/MIL-lymphocytosis

Multi Instance Learning : Classification of Lymphocytosis from Blood Cells

Primary LanguageJupyter NotebookMIT LicenseMIT

MIL-lymphocytosis

Multi Instance Learning : Classification of Lymphocytosis from Blood Cells

Topic : Diagnosis of lymphocytosis

Lymphocytosis is a common finding, which can be either a reaction to infection, acute stress, and so on (termed reactive), or the manifestation of a lymphoproliferative disorder --a type of cancer of the lymphocytes (termed tumoral). In existing clinical practice, diagnosis as either reactive or tumoral relies on visual microscopic examination of the blood cells together with the integration of clinical attributes such as age and lymphocyte count. Taking into consideration the visual assessment based on clinical attributes together with texture and size of the lymphocytes in the blood smear, a diagnosis of the subtype of lymphoid malignancy is performed. On the positive side, such practice is fast and affordable. It suffers however from poor reproducibility. Additional clinical tests are required, with flow cytometry being the gold standard to definitively affirm the malignant nature of the lymphocytes. However, this analysis is relatively expensive and time-consuming, and therefore cannot be performed for every patient in practice. Therefore, the development of automatic and accurate processes could lead toa better way to determine which patient should be referred for flow cytometry analysis, augmenting and assisting the assessment of the clinicians.
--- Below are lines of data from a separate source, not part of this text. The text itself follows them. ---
-- ==== Sys2Proof/Machine/Arbiter.lean ====
section
/-! DEFINITION. The end of an exchange and the Line Arbiter (chapters 4, 5 and 7): how a finished exchange is handed
on, how the next one is selected, and what a line does at an exchange boundary. -/

namespace Sys2Proof.Machine

/-! ### Handing on a finished exchange -/

/-- The origin is a host exchange. -/
def Origin.isHost : Origin → Bool
  | .host _ _ => true
  | _ => false

/-- The origin is a PACE. -/
def Origin.isPace : Origin → Bool
  | .pace _ => true
  | _ => false

/-- The outcome that an exchange takes from its last verdict (R64). -/
def outcomeOf : Verdict → ExOutcome
  | .good => .done
  | .goodAlert => .done
  | .sent => .done
  | .goodBusy => .nodeBusy
  | .goodReject => .nodeReject
  | .timeout => .noReply
  | .collision => .collided
  | .broken => .badReply
  | .charError => .badReply
  | .crcError => .badReply
  | .lengthError => .badReply
  | .wrongNode => .badReply
  | .stale => .badReply
  | .badStatus => .badReply

/-- The slot body of a sweep exchange that ended now (R106, R108). -/
def Current.slotBody (c : Current) (now : Word) : SlotBody :=
  match c.last with
  | none => .nonWire .skipped now
  | some r =>
    match r.verdict with
    | .good => .wire .good r.reply r.latency now
    | .goodAlert => .wire .good r.reply r.latency now
    | .goodBusy => .wire .good r.reply r.latency now
    | .goodReject => .wire .good r.reply r.latency now
    | .timeout => .wire .noReply none none now
    | .collision => .wire .collided none none now
    | .broken => .wire .badReply none r.latency now
    | .charError => .wire .badReply none r.latency now
    | .crcError => .wire .badReply none r.latency now
    | .lengthError => .wire .badReply none r.latency now
    | .wrongNode => .wire .badReply none r.latency now
    | .stale => .wire .badReply none r.latency now
    | .badStatus => .wire .badReply none r.latency now
    | .sent => .wire .badReply none r.latency now

/-- The EXCHANGE completion of a host exchange that was current (R69). -/
def Current.record (x : Ctx) (c : Current) (tag : Half) (o : ExOutcome) : ExchangeRec :=
  { line := x.n, outcome := o, detail := if c.wentSilent then .wentSilent else .none, tag := tag, node := c.node,
    attempts := c.attempts, last := c.last, finish := x.now }

/-- A finished hunt step is handed to the hunt (R121): if its hunt is still active the cursor takes its address, and the
hunt ends empty if no ACTIVE record lies ahead, with the test for a follow-up (R123). DEDUCED (log entry 36): a node that
R127 lets be stepped later lies ahead, although R121 counts the addresses above the cursor alone. -/
def Line.huntStepEnd (x : Ctx) (c : Current) (l : Line) : Line :=
  match l.hunt with
  | some w =>
    if c.huntLive then
      if ((w.stepped c.node).next l.roster).isSome then { l with hunt := some (w.stepped c.node) }
      else l.huntEmpty.activateHunt x
    else l
  | none => l

/-- The current exchange ends with an outcome (R68): the record is removed, the engine goes to IDLE, and the contents
are handed on by origin; the turn flag changes as R82 gives. Only a host exchange carries the outcome: a sweep slot
follows the last verdict (R106). -/
def Line.endExchange (x : Ctx) (c : Current) (o : ExOutcome) (l : Line) : Line :=
  let b := { l with engine := .idle, current := none, att := Attempt.clear }
  match c.origin with
  | .host cls tag =>
    { b with holdSlot := some (c.record x tag o), turn := if cls = .routine then .sweep else b.turn }
  | .sweep i r =>
    let t := { b with turn := .routine }
    if c.superseded then t else t.queueSlot i r (c.slotBody x.now)
  | .probe => b
  | .hunt => b.huntStepEnd x c
  | .pace a => { b with inForce := a, pace := if x.power.target = a then b.pace else .switch }

/-- The current exchange is cut off (R70): the engine goes OFF and the exchange ends without a further attempt. A host
exchange leaves its completion in the hold slot with the cut-off's outcome; nothing of another origin is handed on. The
turn flag takes the end as any other (R82). -/
def Line.cutOff (x : Ctx) (o : ExOutcome) (l : Line) : Line :=
  match l.current with
  | none => l.engineOff
  | some c =>
    match c.origin with
    | .host cls tag =>
      { l.engineOff with
        current := none, holdSlot := some (c.record x tag o), turn := if cls = .routine then .sweep else l.turn }
    | .sweep _ _ => { l.engineOff with current := none, turn := .routine }
    | .probe => { l.engineOff with current := none }
    | .hunt => { l.engineOff with current := none }
    | .pace _ => { l.engineOff with current := none }

/-! ### Selection (R80 to R85) -/

/-- The engine enters LEAD with a wait in bit times (R12, R58). -/
def Line.enterLead (l : Line) (wait : Nat) : Line :=
  { l with engine := .lead, att := { Attempt.clear with wait := wait } }

/-- The wait before the first attempt of an exchange (R58). -/
def Line.firstWait (l : Line) : Nat := if l.settleOwed then 2 * l.profile.leadGap else l.profile.leadGap

/-- The selected work becomes the current exchange and the engine enters LEAD (R59, R80). -/
def Line.makeCurrent (l : Line) (origin : Origin) (node : Nat) (code : Byte) (payload : List Byte) (retries : Nat) :
    Line :=
  let c : Current :=
    { origin := origin, node := node, code := code, payload := payload, retryLimit := retries, profile := l.inForce,
      toggle := false, attempts := 0, last := none, wentSilent := false, cancelReq := false, barred := false,
      superseded := false, huntLive := origin == .hunt }
  { (l.enterLead l.firstWait) with current := some c }

/-- What examining the sources once gives: an exchange made current, work disposed of without reaching the wire, or no
work. -/
inductive Pick where
  | made (l : Line)
  | again (l : Line)
  | nothing
deriving DecidableEq, Repr

/-- A waiting entry is refused at selection into the hold slot (R83). -/
def Line.refuseEntry (x : Ctx) (l : Line) (e : QEntry) (o : ExOutcome) : Line :=
  let r : ExchangeRec :=
    { line := x.n, outcome := o, detail := .none, tag := e.tag, node := e.node, attempts := 0, last := none,
      finish := x.now }
  { l with holdSlot := some r }

/-- The arbiter takes a waiting entry (R83). -/
def Line.takeEntry (x : Ctx) (l : Line) (e : QEntry) : Pick :=
  let k := { l with waiting := l.waiting.erase e }
  let run := k.makeCurrent (.host e.cls e.tag) e.node e.code e.payload e.retryLimit
  if e.node = 0 then .made run
  else
    match nodeState l.roster e.node with
    | some .active => .made run
    | none => .again (k.refuseEntry x e .nodeUnknown)
    | some .joining => .again (k.refuseEntry x e .nodeJoining)
    | some .silent => .again (k.refuseEntry x e .nodeSilent)
    | some .barred => .again (k.refuseEntry x e .nodeBarred)

/-- The oldest waiting entry of a class. -/
def Line.oldest (l : Line) (cls : QClass) : Option QEntry := l.waiting.find? (·.cls == cls)

/-- Host exchanges may be selected: RUNNING in ACTIVE or LULL, or DRAINING without the abandon flag, and not HELD
(R81, R86). -/
def Line.hostOpen (x : Ctx) (l : Line) : Bool :=
  ((l.run == .running && x.power.working) || (l.run == .draining && !l.abandon)) && !l.held

/-- The line's own sweep, hunt and probe work may be selected: RUNNING in ACTIVE or LULL (R81). -/
def Line.ownOpen (x : Ctx) (l : Line) : Bool := l.run == .running && x.power.working

/-- A pending PACE becomes the PACE exchange announcing the target (R29). -/
def Line.takePace (x : Ctx) (l : Line) : Line :=
  { l with pace := .none }.makeCurrent (.pace x.power.target) 0 0x01 (pacePayload (l.profileOf x.power.target)) 3

/-- The arbiter takes the first due sweep entry (R105). -/
def Line.takeSweep (x : Ctx) (l : Line) (i : Nat) (rest : List Nat) : Pick :=
  let k := { l with due := rest }
  match l.sweepAt i with
  | none => .again k
  | some e =>
    if nodeState l.roster e.node = some .active then
      .made (k.makeCurrent (.sweep i l.round) e.node e.code e.payload e.retryLimit)
    else .again (k.queueSlot i l.round (.nonWire .skipped x.now))

/-- The probes of the round not yet started (R45): those on the probe list. On a line whose engine is OFF there are none. DEDUCED
(log entry 38): as the part enters FAULTED they are dropped so (R45), with the list staying as it was (R56). -/
def Line.probesToStart (l : Line) : List Nat := if l.engine = .off then [] else l.probes

/-- The next probe to start: JOINING before SILENT, each in list order; then those no longer due (R43, R44). -/
def Line.nextProbe (l : Line) : Option Nat :=
  match l.probesToStart.find? fun a => nodeState l.roster a == some .joining with
  | some a => some a
  | none =>
    match l.probesToStart.find? fun a => nodeState l.roster a == some .silent with
    | some a => some a
    | none => l.probesToStart.head?

/-- The arbiter takes a due probe, or drops its address (R44). An address whose record was removed and added again in the round is
not on the list (log entry 37). -/
def Line.takeProbe (l : Line) (a : Nat) : Pick :=
  let k := { l with probes := l.probes.erase a }
  if stateAllows true (nodeState l.roster a) then .made (k.makeCurrent .probe a 0x00 [] 0) else .again k

/-- Source 5 of R81. -/
def Line.pickProbe (x : Ctx) (l : Line) : Pick :=
  if l.ownOpen x then
    match l.nextProbe with
    | some a => l.takeProbe a
    | none => .nothing
  else .nothing

/-- The first due entry, if the sweep has work (R81, R105). -/
def Line.sweepWork (x : Ctx) (l : Line) : Option (Nat × List Nat) :=
  if l.ownOpen x && !l.sweepHalted then
    match l.due with
    | i :: rest => some (i, rest)
    | [] => none
  else none

/-- The oldest waiting entry of a class, if host exchanges may be selected (R81). -/
def Line.hostWork (x : Ctx) (l : Line) (cls : QClass) : Option QEntry :=
  if l.hostOpen x then l.oldest cls else none

/-- Sources 4 and 5 of R81: a sweep entry or a ROUTINE entry by the turn flag (R82), then a probe. -/
def Line.pickTurn (x : Ctx) (l : Line) : Pick :=
  match l.sweepWork x, l.hostWork x .routine with
  | some (i, rest), some e => if l.turn = .sweep then l.takeSweep x i rest else l.takeEntry x e
  | some (i, rest), none => l.takeSweep x i rest
  | none, some e => l.takeEntry x e
  | none, none => l.pickProbe x

/-- Sources 3 to 5 of R81: a hunt step to the lowest ACTIVE address ahead of the walk, or the hunt's empty end
(R120, R123, R127). -/
def Line.pickHunt (x : Ctx) (l : Line) : Pick :=
  match (if l.ownOpen x then l.hunt else none) with
  | some w =>
    match w.next l.roster with
    | some a => .made (l.makeCurrent .hunt a 0x00 [] 0)
    | none => .again (l.huntEmpty.activateHunt x)
  | none => l.pickTurn x

/-- The sources of R81 examined once in their order. -/
def Line.pick (x : Ctx) (l : Line) : Pick :=
  if l.pace ≠ .none ∧ ¬ (l.run = .draining ∧ l.abandon) then .made (l.takePace x)
  else
    match l.hostWork x .urgent with
    | some e => l.takeEntry x e
    | none => l.pickHunt x

/-- The sources examined again while work is disposed of (R80). -/
def Line.selectLoop (x : Ctx) : Nat → Line → Line
  | 0, l => l
  | k + 1, l =>
    match l.pick x with
    | .made m => m
    | .again m => m.selectLoop x k
    | .nothing => l

/-- A selection (R80). Each disposal removes a due index, a probe address, a waiting entry (once, since the line is then
HELD) or an active hunt (at most twice), so the number of examinations is bounded. -/
def Line.select (x : Ctx) (l : Line) : Line := l.selectLoop x (l.due.length + l.probes.length + 4)

/-- The line rests at an exchange boundary: the engine is IDLE with no current exchange. -/
def Line.atBoundary (l : Line) : Bool := l.engine == .idle && l.current.isNone

/-- The arbiter's turn at a boundary (R80); with the abandon flag set it selects nothing and the waiting entries are
marked FLUSHED (R81, R92). -/
def Line.arbitrate (x : Ctx) (l : Line) : Line :=
  if l.atBoundary then
    match l.run with
    | .running => l.select x
    | .draining => if l.abandon then l.markAll .flushed x.now else l.select x
    | .quiet => l
    | .faulted => l
  else l

/-- A DRAINING line with an empty queue and no current exchange becomes QUIET (R91). -/
def Line.drainEnd (x : Ctx) (l : Line) : Line :=
  if l.run == .draining && l.waiting.isEmpty && l.ended.isEmpty && l.current.isNone then l.becomeQuiet x else l

/-- In DOZE_PENDING a RUNNING line at a boundary with no pace pending parks (R179). -/
def Line.park (x : Ctx) (l : Line) : Line :=
  if l.run == .running && x.power == .dozePending && l.atBoundary && l.pace == .none then { l with engine := .parked }
  else l

/-- All that a Line Unit does by itself once an event has reached it: the hunt test, the arbiter, the end of a drain,
and parking. -/
def Line.settle (x : Ctx) (l : Line) : Line := (((l.activateHunt x).arbitrate x).drainEnd x).park x

end Sys2Proof.Machine
end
Classification task with Multi Instance Learning

To build a dataset for this problem, blood smears and patient attributes were collected from 204 patients from the routine hematology laboratory of the Lyon SudUniversity Hospital. The samples were anonymized as required by the General Data Protection Regulation, keeping basic demographic information, age and sex, intact. The inclusion criteria were (a) a lymphocyte count above 4×10^9/L, and (b) absence of opposition to the research. The blood smears were automatically produced by a Sysmex automat tool, and the nucleated cells were automatically photographed with a DM-96 device. In particular, you will have access to 142 subjects with 44 reactive and 98 malignant cases for training and 42 subjects for testing.

Repository

dataloader_framework

In this folder, you will find some notebooks to deal with multi instance learning. More details can be found in the folder's readme file.